▶ **Your objective**: Pull each line holding the word "refine" from the data.

▶ **Records provided**:
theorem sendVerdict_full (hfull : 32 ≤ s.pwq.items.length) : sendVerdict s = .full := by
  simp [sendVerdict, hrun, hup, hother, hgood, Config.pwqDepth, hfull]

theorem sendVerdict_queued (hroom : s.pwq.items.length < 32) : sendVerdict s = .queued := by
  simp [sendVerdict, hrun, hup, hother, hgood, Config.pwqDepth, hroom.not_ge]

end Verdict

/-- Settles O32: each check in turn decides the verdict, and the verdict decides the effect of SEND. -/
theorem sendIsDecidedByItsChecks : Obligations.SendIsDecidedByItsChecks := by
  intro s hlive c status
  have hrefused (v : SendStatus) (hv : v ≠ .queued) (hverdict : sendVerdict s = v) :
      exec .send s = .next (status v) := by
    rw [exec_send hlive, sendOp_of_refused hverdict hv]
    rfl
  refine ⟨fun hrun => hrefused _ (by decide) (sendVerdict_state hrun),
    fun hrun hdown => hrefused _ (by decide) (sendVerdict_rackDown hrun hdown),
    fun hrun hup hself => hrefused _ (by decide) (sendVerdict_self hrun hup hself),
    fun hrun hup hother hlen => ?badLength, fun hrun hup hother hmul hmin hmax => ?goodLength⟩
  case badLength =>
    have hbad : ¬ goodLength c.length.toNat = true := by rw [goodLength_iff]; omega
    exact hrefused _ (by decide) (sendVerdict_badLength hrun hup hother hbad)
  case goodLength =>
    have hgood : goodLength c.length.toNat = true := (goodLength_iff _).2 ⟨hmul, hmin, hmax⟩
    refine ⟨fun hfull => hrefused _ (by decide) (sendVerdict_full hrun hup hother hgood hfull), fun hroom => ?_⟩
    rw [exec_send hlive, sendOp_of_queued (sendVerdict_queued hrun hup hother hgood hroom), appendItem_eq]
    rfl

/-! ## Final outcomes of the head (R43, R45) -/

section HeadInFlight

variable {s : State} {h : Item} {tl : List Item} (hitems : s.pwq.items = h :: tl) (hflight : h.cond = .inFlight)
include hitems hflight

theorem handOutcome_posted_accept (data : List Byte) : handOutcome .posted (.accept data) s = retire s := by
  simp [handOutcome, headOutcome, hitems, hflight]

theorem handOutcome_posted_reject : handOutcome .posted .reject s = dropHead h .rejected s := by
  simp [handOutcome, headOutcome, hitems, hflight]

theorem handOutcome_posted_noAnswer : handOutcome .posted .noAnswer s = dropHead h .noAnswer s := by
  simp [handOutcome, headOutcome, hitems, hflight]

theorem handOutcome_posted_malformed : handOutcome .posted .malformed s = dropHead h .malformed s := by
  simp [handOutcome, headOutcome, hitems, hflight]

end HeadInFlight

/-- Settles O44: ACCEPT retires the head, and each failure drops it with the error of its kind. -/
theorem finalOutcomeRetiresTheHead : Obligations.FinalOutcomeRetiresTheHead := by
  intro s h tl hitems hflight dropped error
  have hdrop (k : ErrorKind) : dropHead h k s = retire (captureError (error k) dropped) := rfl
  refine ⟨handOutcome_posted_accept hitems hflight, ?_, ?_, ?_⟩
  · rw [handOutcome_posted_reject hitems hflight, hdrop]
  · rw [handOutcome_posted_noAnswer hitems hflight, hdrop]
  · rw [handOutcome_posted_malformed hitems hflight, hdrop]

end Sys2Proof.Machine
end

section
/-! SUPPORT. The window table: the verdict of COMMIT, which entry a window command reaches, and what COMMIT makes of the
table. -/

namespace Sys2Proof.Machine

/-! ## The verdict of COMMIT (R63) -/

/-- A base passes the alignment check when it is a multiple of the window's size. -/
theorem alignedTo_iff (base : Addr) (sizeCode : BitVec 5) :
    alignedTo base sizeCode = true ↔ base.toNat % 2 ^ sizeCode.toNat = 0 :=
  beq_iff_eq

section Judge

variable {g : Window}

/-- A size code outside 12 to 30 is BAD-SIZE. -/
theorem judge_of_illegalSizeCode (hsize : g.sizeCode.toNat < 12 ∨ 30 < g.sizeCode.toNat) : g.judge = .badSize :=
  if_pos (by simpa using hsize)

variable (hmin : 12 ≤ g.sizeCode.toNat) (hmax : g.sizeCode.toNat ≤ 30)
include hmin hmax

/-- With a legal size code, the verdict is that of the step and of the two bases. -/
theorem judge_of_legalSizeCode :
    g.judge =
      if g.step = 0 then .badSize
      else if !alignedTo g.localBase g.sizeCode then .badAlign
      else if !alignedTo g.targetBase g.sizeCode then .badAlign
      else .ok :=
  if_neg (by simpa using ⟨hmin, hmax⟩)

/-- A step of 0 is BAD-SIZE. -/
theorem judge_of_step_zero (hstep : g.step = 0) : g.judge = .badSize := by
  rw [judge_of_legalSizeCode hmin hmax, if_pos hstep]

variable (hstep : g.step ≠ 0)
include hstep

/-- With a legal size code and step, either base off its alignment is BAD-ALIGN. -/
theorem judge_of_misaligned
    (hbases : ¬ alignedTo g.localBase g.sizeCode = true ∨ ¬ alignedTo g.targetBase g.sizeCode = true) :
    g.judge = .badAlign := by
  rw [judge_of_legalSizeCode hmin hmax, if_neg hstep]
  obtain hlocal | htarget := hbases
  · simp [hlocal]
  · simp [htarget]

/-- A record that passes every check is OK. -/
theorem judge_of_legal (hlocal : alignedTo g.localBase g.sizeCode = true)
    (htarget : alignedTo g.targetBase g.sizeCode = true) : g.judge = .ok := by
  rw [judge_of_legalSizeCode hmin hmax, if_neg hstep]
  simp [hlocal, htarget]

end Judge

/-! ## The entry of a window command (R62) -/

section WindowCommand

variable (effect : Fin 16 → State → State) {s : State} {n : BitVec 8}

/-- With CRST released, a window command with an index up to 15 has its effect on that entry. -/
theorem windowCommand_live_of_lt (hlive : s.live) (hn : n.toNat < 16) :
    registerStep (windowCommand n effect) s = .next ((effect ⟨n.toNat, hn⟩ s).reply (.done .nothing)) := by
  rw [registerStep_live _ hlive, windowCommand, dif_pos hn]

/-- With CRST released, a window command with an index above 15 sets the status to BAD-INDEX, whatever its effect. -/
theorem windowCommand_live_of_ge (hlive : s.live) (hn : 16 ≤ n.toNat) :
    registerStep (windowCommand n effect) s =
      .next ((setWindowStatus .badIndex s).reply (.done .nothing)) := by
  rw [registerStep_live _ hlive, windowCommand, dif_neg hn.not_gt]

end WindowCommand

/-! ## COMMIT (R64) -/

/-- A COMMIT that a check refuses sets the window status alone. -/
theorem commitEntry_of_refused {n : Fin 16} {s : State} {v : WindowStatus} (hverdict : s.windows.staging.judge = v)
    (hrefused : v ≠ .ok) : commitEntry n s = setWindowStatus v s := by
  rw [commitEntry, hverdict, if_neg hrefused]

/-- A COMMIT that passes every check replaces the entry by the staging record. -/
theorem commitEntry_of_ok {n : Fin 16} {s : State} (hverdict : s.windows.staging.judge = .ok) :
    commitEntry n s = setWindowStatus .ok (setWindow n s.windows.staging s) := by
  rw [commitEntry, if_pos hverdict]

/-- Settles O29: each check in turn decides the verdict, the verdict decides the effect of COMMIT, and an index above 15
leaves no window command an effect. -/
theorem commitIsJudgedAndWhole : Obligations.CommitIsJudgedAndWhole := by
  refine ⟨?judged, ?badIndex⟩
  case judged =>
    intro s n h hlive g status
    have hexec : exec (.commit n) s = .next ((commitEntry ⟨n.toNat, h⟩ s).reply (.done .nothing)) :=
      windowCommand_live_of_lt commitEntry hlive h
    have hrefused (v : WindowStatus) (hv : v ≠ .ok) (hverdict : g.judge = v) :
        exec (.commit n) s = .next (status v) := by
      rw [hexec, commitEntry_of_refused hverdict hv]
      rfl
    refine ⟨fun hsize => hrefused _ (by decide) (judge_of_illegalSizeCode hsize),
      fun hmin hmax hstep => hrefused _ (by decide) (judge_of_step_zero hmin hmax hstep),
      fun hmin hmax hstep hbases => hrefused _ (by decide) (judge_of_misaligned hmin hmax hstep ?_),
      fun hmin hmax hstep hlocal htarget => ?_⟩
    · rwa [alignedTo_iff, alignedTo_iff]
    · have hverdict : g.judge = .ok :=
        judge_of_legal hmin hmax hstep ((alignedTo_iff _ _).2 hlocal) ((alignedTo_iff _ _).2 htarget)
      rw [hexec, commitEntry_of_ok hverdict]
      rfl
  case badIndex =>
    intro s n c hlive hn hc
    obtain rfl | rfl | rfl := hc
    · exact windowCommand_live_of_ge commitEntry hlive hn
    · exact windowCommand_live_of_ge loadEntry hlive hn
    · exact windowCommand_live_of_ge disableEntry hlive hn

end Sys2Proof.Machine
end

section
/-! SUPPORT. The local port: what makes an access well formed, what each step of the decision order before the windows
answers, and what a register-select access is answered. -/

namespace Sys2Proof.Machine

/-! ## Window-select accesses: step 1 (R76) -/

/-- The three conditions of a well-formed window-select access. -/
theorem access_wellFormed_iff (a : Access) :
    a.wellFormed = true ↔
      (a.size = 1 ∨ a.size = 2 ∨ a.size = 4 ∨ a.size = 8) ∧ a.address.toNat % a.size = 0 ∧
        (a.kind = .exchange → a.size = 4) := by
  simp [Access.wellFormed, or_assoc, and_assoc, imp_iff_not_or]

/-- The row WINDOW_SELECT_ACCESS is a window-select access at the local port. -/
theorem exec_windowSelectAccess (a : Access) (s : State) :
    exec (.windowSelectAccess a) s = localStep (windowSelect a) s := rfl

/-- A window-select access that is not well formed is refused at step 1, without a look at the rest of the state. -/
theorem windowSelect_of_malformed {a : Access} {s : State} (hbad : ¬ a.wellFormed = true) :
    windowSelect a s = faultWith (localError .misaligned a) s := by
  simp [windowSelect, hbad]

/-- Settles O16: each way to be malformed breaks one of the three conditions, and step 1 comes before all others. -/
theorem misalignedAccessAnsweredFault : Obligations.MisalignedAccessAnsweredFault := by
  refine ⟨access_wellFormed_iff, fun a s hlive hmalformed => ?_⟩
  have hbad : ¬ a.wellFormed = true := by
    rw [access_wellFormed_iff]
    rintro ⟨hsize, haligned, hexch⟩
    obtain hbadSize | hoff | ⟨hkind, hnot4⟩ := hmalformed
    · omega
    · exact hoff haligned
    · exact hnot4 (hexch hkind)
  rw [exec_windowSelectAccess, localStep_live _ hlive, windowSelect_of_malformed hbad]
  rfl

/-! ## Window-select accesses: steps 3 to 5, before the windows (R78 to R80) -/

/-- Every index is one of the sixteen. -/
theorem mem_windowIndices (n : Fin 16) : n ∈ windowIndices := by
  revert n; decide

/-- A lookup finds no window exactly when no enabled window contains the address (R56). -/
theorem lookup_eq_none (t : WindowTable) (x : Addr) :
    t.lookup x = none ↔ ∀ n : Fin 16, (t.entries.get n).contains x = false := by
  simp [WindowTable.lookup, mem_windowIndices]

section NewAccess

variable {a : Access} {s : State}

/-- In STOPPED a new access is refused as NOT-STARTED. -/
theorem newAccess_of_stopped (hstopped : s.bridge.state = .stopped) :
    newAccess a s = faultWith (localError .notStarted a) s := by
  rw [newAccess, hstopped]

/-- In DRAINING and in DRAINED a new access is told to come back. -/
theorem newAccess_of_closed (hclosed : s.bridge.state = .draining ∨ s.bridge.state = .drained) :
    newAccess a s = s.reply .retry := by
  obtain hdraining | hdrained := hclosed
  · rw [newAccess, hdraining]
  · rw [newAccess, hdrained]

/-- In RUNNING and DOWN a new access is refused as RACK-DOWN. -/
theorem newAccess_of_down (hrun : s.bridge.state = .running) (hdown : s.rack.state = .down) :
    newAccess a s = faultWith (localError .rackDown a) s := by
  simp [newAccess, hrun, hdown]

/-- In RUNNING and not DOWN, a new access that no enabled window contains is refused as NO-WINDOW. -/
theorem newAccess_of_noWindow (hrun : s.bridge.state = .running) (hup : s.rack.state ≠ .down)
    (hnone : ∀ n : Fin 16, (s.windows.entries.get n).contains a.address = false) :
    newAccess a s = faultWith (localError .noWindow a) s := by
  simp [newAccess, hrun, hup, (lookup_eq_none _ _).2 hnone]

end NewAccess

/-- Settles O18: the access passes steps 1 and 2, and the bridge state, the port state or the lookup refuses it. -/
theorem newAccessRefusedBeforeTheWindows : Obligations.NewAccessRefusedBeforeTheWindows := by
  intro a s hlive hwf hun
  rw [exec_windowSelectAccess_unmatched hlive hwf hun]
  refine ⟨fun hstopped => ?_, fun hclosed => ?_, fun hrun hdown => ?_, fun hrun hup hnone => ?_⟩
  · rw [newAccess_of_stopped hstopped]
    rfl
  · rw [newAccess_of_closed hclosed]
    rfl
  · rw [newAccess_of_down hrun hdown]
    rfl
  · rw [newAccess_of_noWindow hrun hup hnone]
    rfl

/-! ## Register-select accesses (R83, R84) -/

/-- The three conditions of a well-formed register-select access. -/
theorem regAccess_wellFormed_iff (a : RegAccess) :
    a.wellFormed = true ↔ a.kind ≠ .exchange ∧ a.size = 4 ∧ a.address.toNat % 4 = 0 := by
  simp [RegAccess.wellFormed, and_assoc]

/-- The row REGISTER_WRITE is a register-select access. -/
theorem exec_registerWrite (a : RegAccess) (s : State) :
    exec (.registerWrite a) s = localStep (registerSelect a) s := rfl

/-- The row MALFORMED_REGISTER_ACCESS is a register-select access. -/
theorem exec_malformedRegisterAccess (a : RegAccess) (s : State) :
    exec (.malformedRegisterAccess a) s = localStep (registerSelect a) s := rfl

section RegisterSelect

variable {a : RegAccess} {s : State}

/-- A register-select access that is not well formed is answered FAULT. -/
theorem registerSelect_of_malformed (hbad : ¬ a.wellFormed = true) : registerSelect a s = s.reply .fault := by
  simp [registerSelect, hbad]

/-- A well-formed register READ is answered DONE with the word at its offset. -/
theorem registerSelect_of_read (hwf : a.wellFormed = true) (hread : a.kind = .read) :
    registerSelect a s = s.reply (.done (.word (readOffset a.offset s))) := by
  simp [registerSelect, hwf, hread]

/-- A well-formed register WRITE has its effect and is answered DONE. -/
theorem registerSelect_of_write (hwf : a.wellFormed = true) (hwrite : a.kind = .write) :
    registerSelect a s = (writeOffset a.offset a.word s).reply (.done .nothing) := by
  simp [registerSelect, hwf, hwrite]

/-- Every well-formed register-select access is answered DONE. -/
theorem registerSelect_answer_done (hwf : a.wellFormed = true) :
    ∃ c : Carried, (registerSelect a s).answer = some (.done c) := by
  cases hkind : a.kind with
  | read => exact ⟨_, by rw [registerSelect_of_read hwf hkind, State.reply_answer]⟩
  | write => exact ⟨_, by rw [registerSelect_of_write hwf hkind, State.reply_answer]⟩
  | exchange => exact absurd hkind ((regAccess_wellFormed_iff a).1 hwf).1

▶ **Task output**:
  refine ⟨fun hrun => hrefused _ (by decide) (sendVerdict_state hrun),
    refine ⟨fun hfull => hrefused _ (by decide) (sendVerdict_full hrun hup hother hgood hfull), fun hroom => ?_⟩
  refine ⟨handOutcome_posted_accept hitems hflight, ?_, ?_, ?_⟩
  refine ⟨?judged, ?badIndex⟩
    refine ⟨fun hsize => hrefused _ (by decide) (judge_of_illegalSizeCode hsize),
  refine ⟨access_wellFormed_iff, fun a s hlive hmalformed => ?_⟩
  refine ⟨fun hstopped => ?_, fun hclosed => ?_, fun hrun hdown => ?_, fun hrun hup hnone => ?_⟩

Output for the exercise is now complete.